Statistical Modeling of FSO Fronthaul Channel for Drone-based Networks

TL;DR

This paper models the geometric loss in drone-based FSO fronthaul channels, accounting for drone position and orientation fluctuations, providing bounds, approximations, and a statistical model validated by simulations.

Contribution

It introduces a novel statistical model for FSO channel loss in drone networks considering drone instability, with derived bounds and validated simulations.

Findings

Derived bounds and approximate expressions for geometric loss.

Validated the model through simulations showing impact of drone instability.

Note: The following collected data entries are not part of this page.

/-- 95_test_vectors.md 2.2, `c007`: leading zeros. -/
theorem test_c : noteRow (parsing [0x63#8, 0x30#8, 0x30#8, 0x37#8]) = some (92, 822857, 4) := by decide +kernel
/-- 95_test_vectors.md 2.3, `c-`. -/
theorem test_c_flat : noteRow (parsing [0x63#8, 0x2D#8]) = some (97, 1440000, 2) := by decide +kernel
/-- 95_test_vectors.md 2.3, `d`. -/
theorem test_d : noteRow (parsing [0x64#8]) = some (82, 1440000, 1) := by decide +kernel
/-- 95_test_vectors.md 2.2, `e8.`. -/
theorem test_e : noteRow (parsing [0x65#8, 0x38#8, 0x2E#8]) = some (73, 1080000, 3) := by decide +kernel
/-- 95_test_vectors.md 2.3, `f#2`. -/
theorem test_f : noteRow (parsing [0x66#8, 0x23#8, 0x32#8]) = some (65, 2880000, 3) := by decide +kernel
/-- 95_test_vectors.md 2.3, `G+`. -/
theorem test_g : noteRow (parsing [0x47#8, 0x2B#8]) = some (58, 1440000, 2) := by decide +kernel
/-- 95_test_vectors.md 2.3, `a-16`. -/
theorem test_a : noteRow (parsing [0x61#8, 0x2D#8, 0x31#8, 0x36#8]) = some (58, 360000, 4) := by decide +kernel
/-- 95_test_vectors.md 2.3, `b#`: the `c` of the next octave. -/
theorem test_b : noteRow (parsing [0x62#8, 0x23#8]) = some (46, 1440000, 2) := by decide +kernel
/-- 95_test_vectors.md 2.4, `b` with stored octave 7: a rest. -/
theorem test_b_octave_seven : noteRow (withCh0 (fun c => { c with octave := 7#3 }) (parsing [0x62#8])) = some (0, 1440000, 1) := by
  decide +kernel
/-- 95_test_vectors.md 2.5, `r8.`. -/
theorem test_r : noteRow (parsing [0x72#8, 0x38#8, 0x2E#8]) = some (0, 1080000, 3) := by decide +kernel
/-- A fresh note clears the note state and latches the volume (40_mml_notes.md R114). -/
theorem test_fresh_note :
    ch0After (withCh0 (fun c => { c with slicePos := 9#32, framePos := 8#32, frCounter := 7#32, frTune := 6#32, localVol := 3#4 })
      (parsing [0x63#8]))
    = some { Channel.reset with mmlPos := 1#10, frValue := 92#16, len := 1440000#32, localVol := 3#4, intVol := 3#4 } := by
  decide +kernel
/-- 95_test_vectors.md 2.5, the second half of `c4&d8`: `len` is 2,160,000, the phase and the volume are kept. -/
theorem test_tied_note :
    (ch0After (withCh0 (fun c => { c with tie := true, len := 1440000#32, slicePos := 1440000#32, frCounter := 7#32, localVol := 3#4 })
      (parsing [0x64#8, 0x38#8]))).map (fun c => (c.frValue.toNat, c.len.toNat, c.slicePos.toNat, c.frCounter.toNat, c.intVol.toNat, c.tie))
    = some (82, 2160000, 1440000, 7, 15, false) := by decide +kernel
/-- `&` sets `tie` and the parser goes on (40_mml_notes.md R122). -/
theorem test_tie :
    (after (parsing [0x26#8])).map (fun t => ((t.channels.get .ch0).tie, (t.channels.get .ch0).mmlPos, t.phase))
    = some (true, 1#10, .parse) := by decide +kernel
/-- 95_test_vectors.md 2.6, `T150` and `t70000`. -/
theorem test_t :
    (ch0After (parsing [0x54#8, 0x31#8, 0x35#8, 0x30#8])).map (fun c => (c.tempo.toNat, c.defLen.toNat)) = some (150, 1152000)
    ∧ (ch0After (parsing [0x74#8, 0x37#8, 0x30#8, 0x30#8, 0x30#8, 0x30#8])).map (fun c => (c.tempo.toNat, c.defLen.toNat))
      = some (65535, 2636) := by decide +kernel
/-- 95_test_vectors.md 2.6, `t0`: zero gives the default. -/
theorem test_t_zero :
    (ch0After (withCh0 (fun c => { c with tempo := 60#16 }) (parsing [0x74#8, 0x30#8]))).map (fun c => (c.tempo.toNat, c.defLen.toNat))
    = some (120, 1440000) := by decide +kernel
/-- 95_test_vectors.md 2.6, `l64` and `l0`. -/
theorem test_l :
    (ch0After (parsing [0x6C#8, 0x36#8, 0x34#8])).map (fun c => (c.defKeylen.toNat, c.defLen.toNat)) = some (64, 90000)
    ∧ (ch0After (parsing [0x6C#8, 0x30#8])).map (fun c => (c.defKeylen.toNat, c.defLen.toNat)) = some (4, 1440000) := by
  decide +kernel
/-- 95_test_vectors.md 2.6, `o3`, `o9`, `o0` and `o`. -/
theorem test_o :
    (ch0After (parsing [0x6F#8, 0x33#8])).map (·.octave.toNat) = some 2
    ∧ (ch0After (parsing [0x6F#8, 0x39#8])).map (·.octave.toNat) = some 7
    ∧ (ch0After (parsing [0x6F#8, 0x30#8])).map (·.octave.toNat) = some 0
    ∧ (ch0After (withCh0 (fun c => { c with octave := 2#3 }) (parsing [0x6F#8]))).map (·.octave.toNat) = some 4 := by decide +kernel
/-- 95_test_vectors.md 2.6, `>` and `o8>`. -/
theorem test_octUp :
    (ch0After (parsing [0x3E#8])).map (·.octave.toNat) = some 5
    ∧ (ch0After (withCh0 (fun c => { c with octave := 7#3 }) (parsing [0x3E#8]))).map (·.octave.toNat) = some 7 := by decide +kernel
/-- 95_test_vectors.md 2.6, `<` and `o1<`. -/
theorem test_octDown :
    (ch0After (parsing [0x3C#8])).map (·.octave.toNat) = some 3
    ∧ (ch0After (withCh0 (fun c => { c with octave := 0#3 }) (parsing [0x3C#8]))).map (·.octave.toNat) = some 0 := by decide +kernel
/-- 95_test_vectors.md 2.6, `v8` (`int_vol` follows with the next note only) and `v16`. -/
theorem test_v :
    (ch0After (parsing [0x76#8, 0x38#8])).map (fun c => (c.localVol.toNat, c.intVol.toNat)) = some (8, 15)
    ∧ (ch0After (parsing [0x76#8, 0x31#8, 0x36#8])).map (·.localVol.toNat) = some 15 := by decide +kernel
/-- 95_test_vectors.md 2.6, `x0` and `x100`. -/
theorem test_x :
    (ch0After (parsing [0x78#8, 0x30#8])).map (·.pwmRate.toNat) = some 1
    ∧ (ch0After (parsing [0x78#8, 0x31#8, 0x30#8, 0x30#8])).map (·.pwmRate.toNat) = some 99 := by decide +kernel
/-- 95_test_vectors.md 2.6, `q4`, `q0` and `q9`. -/
theorem test_q :
    (ch0After (parsing [0x71#8, 0x34#8])).map (·.toneRate.toNat) = some 4
    ∧ (ch0After (parsing [0x71#8, 0x30#8])).map (·.toneRate.toNat) = some 1
    ∧ (ch0After (parsing [0x71#8, 0x39#8])).map (·.toneRate.toNat) = some 8 := by decide +kernel
/-- 95_test_vectors.md 2.6, `s256`. -/
theorem test_s : (ch0After (parsing [0x73#8, 0x32#8, 0x35#8, 0x36#8])).map (·.envNo.toNat) = some 255 := by decide +kernel
/-- 95_test_vectors.md 2.6, `m6` and `m0`. -/
theorem test_m :
    (ch0After (parsing [0x6D#8, 0x36#8])).map (·.envLen.toNat) = some 6
    ∧ (ch0After (parsing [0x6D#8, 0x30#8])).map (·.envLen.toNat) = some 1 := by decide +kernel
/-- 95_test_vectors.md 2.6, `@4` and `@300`. -/
theorem test_tone :
    (ch0After (parsing [0x40#8, 0x34#8])).map (·.toneNo.toNat) = some 4
    ∧ (ch0After (parsing [0x40#8, 0x33#8, 0x30#8, 0x30#8])).map (·.toneNo.toNat) = some 255 := by decide +kernel
/-- 95_test_vectors.md 2.6, `p999`. -/
theorem test_p : (ch0After (parsing [0x70#8, 0x39#8, 0x39#8, 0x39#8])).map (·.pitchNo.toNat) = some 255 := by decide +kernel
/-- 95_test_vectors.md 2.6, `h2` and `h65536`. -/
theorem test_h :
    (ch0After (parsing [0x68#8, 0x32#8])).map (·.tuneDepth.toNat) = some 2
    ∧ (ch0After (parsing [0x68#8, 0x36#8, 0x35#8, 0x35#8, 0x33#8, 0x36#8])).map (·.tuneDepth.toNat) = some 65535 := by decide +kernel
/-- The end of the text wraps `mml_pos` to 0 (41_mml_commands.md R131), at `len(mml)` and at index 512. -/
theorem test_eos :
    (ch0After (withCh0 (fun c => { c with mmlPos := 1#10 }) (parsing [0x63#8]))).map (·.mmlPos) = some 0#10
    ∧ (ch0After (withCh0 (fun c => { c with mmlPos := 512#10 }) (parsing [0x63#8]))).map (·.mmlPos) = some 0#10 := by decide +kernel
/-- A skip token only moves the cursor (41_mml_commands.md R147): the bar line of `c|d`. -/
theorem test_skip :
    ch0After (withCh0 (fun c => { c with mmlPos := 1#10 }) (parsing [0x63#8, 0x7C#8, 0x64#8]))
    = some { Channel.reset with mmlPos := 2#10 } := by decide +kernel
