-- ==== Sys2Proof/Machine/Operands.lean ====
section
/-! DEFINITION. The operand forms (spec 30_encoding.md section 3) and the one data addressing mode (42_index_memory.md
R186). Register and byte operands need no form: a register field names V[X] (R86) and NN is used as it is (R84). -/

namespace Sys2Proof.Machine

/-- `zext_16(NNN)` (R83). -/
def zextAddr (nnn : Addr12) : Word := nnn.setWidth 16

/-- A register value as a 16-bit value: every value of the ISA is unsigned (00_scope.md section 5). -/
def zextByte (b : Byte) : Word := b.setWidth 16

/-- The effective address `I + k`, an unbounded integer, never reduced (R51, R186). -/
def State.effAddr (s : State) (k : Nat) : Nat := s.index.toNat + k

/-- `FONT_BASE + v * GLYPH_SIZE`, an unbounded integer (R182). -/
def glyphAddr (v : Nat) : Nat := Config.fontBase + v * Config.glyphSize

/-- The decimal digits of a byte: hundreds, tens, units (R157, R183). -/
def bcdDigits (v : Byte) : List Byte :=
  [BitVec.ofNat 8 (v.toNat / 100), BitVec.ofNat 8 (v.toNat / 10 % 10), BitVec.ofNat 8 (v.toNat % 10)]

end Sys2Proof.Machine
end

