/-- Settles O24: 3584 is the last length `create` takes, and there the state is `State.created`, whose bytes from 0x200
on are the ROM's. -/
theorem oversizedRomIsRejected : Obligations.OversizedRomIsRejected := by
  refine fun glyphs rom => ⟨create_of_length_gt glyphs, fun hlen => ?_⟩
  have hle : rom.length ≤ 3584 := hlen.le
  exact ⟨State.created glyphs rom, create_of_length_le glyphs hle, State.byteAt_created_rom glyphs hle⟩

end Sys2Proof.Machine
end

section
/-! The encoding (spec 30_encoding.md R81 to R88): decoder and encoder are inverse to each other, and the decoder
accepts exactly what the opcode table covers, each word as the instruction of the one row that covers it. -/

namespace Sys2Proof

/-! ## The round trip -/

/-- Settles O2: a format's builder keeps each field, so the family nibble and the sub-operation select the instruction's
own arm, and the operands come back as they were. -/
theorem decodeOfEncodeIsTheInstruction : Obligations.DecodeOfEncodeIsTheInstruction := by
  intro i
  rw [decode_ok_iff]
  cases i with
  | cls | ret => decide
  | seReg | sneReg => simp [encode, decodeWord?]
  | ldReg | orReg | andReg | xorReg | addReg | subReg | shr | subn | shl => simp [encode, decodeWord?, decodeAlu]
  | skp | sknp => simp [encode, decodeWord?, decodeKey]
  | ldFromDt | waitKey | ldDt | ldSt | addI | ldFont | ldBcd | storeRegs | loadRegs =>
    simp [encode, decodeWord?, decodeMisc]
  | _ => simp [encode, decodeWord?]

/-! ## A word that decodes is the encoding of what it decodes to -/

theorem encode_of_decodeFixed {w : Word} {i : Instr} (h : decodeFixed w = some i) : encode i = w := by
  unfold decodeFixed at h
  split at h <;> cases h <;> rfl

theorem encode_of_decodeAlu {x y : Reg} {n : Nibble} {i : Instr} (h : decodeAlu x y n = some i) :
    encode i = wordXYN 0x8 x y n := by
  unfold decodeAlu at h
  split at h <;> cases h <;> rfl

theorem encode_of_decodeKey {x : Reg} {nn : Byte} {i : Instr} (h : decodeKey x nn = some i) :
    encode i = wordXNN 0xE x nn := by
  unfold decodeKey at h
  split at h <;> cases h <;> rfl

theorem encode_of_decodeMisc {x : Reg} {nn : Byte} {i : Instr} (h : decodeMisc x nn = some i) :
    encode i = wordXNN 0xF x nn := by
  unfold decodeMisc at h
  split at h <;> cases h <;> rfl

section
variable {w : Word} {op : Nibble} (h : fieldOp w = op)
include h

theorem wordNNN_of_fieldOp : wordNNN op (fieldNNN w) = w := h ▸ wordNNN_fields w

theorem wordXNN_of_fieldOp : wordXNN op (fieldX w) (fieldNN w) = w := h ▸ wordXNN_fields w

theorem wordXYN_of_fieldOp : wordXYN op (fieldX w) (fieldY w) (fieldN w) = w := h ▸ wordXYN_fields w

theorem wordXYN_of_fieldOp_fieldN {n : Nibble} (hn : fieldN w = n) : wordXYN op (fieldX w) (fieldY w) n = w :=
  hn ▸ wordXYN_of_fieldOp h

end

/-- The cases are the decoder's families, in its order. -/
theorem encode_of_decodeWord {w : Word} {i : Instr} (h : decodeWord? w = some i) : encode i = w := by
  unfold decodeWord? at h
  split at h
  case h_1 => exact encode_of_decodeFixed h
  case h_2 hop | h_3 hop | h_11 hop | h_12 hop => cases h; exact wordNNN_of_fieldOp hop
  case h_4 hop | h_5 hop | h_7 hop | h_8 hop | h_13 hop => cases h; exact wordXNN_of_fieldOp hop
  case h_6 hop | h_10 hop =>
    split at h
    next hn => cases h; exact wordXYN_of_fieldOp_fieldN hop hn
    next => cases h
  case h_9 hop => exact (encode_of_decodeAlu h).trans (wordXYN_of_fieldOp hop)
  case h_14 hop => cases h; exact wordXYN_of_fieldOp hop
  case h_15 hop => exact (encode_of_decodeKey h).trans (wordXNN_of_fieldOp hop)
  case h_16 hop => exact (encode_of_decodeMisc h).trans (wordXNN_of_fieldOp hop)
  case h_17 => cases h

/-- Settles O3, through `encode_of_decodeWord`. -/
theorem encodeOfDecodeIsTheWord : Obligations.EncodeOfDecodeIsTheWord := fun w i h =>
  encode_of_decodeWord ((decode_ok_iff w i).mp h)

/-! ## The opcode table -/

/-! A word covered by a row is the word of the row's format with the row's fixed fields and its own operands. -/

section
variable {name : String} {op n : Nibble} {nn : Byte} {w : Word}
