-- ==== Sys2Proof/Word.lean ====
section
/-! DEFINITION. The word types of the block and the sparse map that every memory and table of State is. -/

namespace Sys2Proof

/-- One byte (R112). -/
abbrev Byte := BitVec 8

/-- A sparse table: pairs of key and value in rising key order, no entry equal to the table's default (log 1). -/
abbrev FMap (α : Type) := List (Nat × α)

/-- A memory addressed in bytes: `Host.Cell` pairs, an unlisted byte reads 0 (log 1). -/
abbrev Mem := FMap Byte

/-- An exact number without width limit, as the exact sums of R136 and R165 need: `m * 2^e`, an infinity, or a NaN; `inv` tells a NaN that an
invalid operation made from one that came in with an element or a scale (R126, R127, R161). -/
inductive XNum where
  | fin (m : Int) (e : Int)
  | inf (neg : Bool)
  | nan (inv : Bool)
deriving DecidableEq, Repr

end Sys2Proof
end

Quantified FSO channel quality as a function of drone position and orientation fluctuations.

Abstract

We consider a drone-based communication network, where several drones hover above an area and serve as mobile remote radio heads for a large number of mobile users. We assume that the drones employ free space optical (FSO) links for fronthauling of the users' data to a central unit. The main focus of this paper is to quantify the geometric loss of the FSO channel arising from random fluctuation of the position and orientation of the drones. In particular, we derive upper and lower bounds, corresponding approximate expressions, and a closed-form statistical model for the geometric loss. Simulation results validate our derivations and quantify the FSO channel quality as a function of the drone's instability, i.e., the variation of its position and orientation.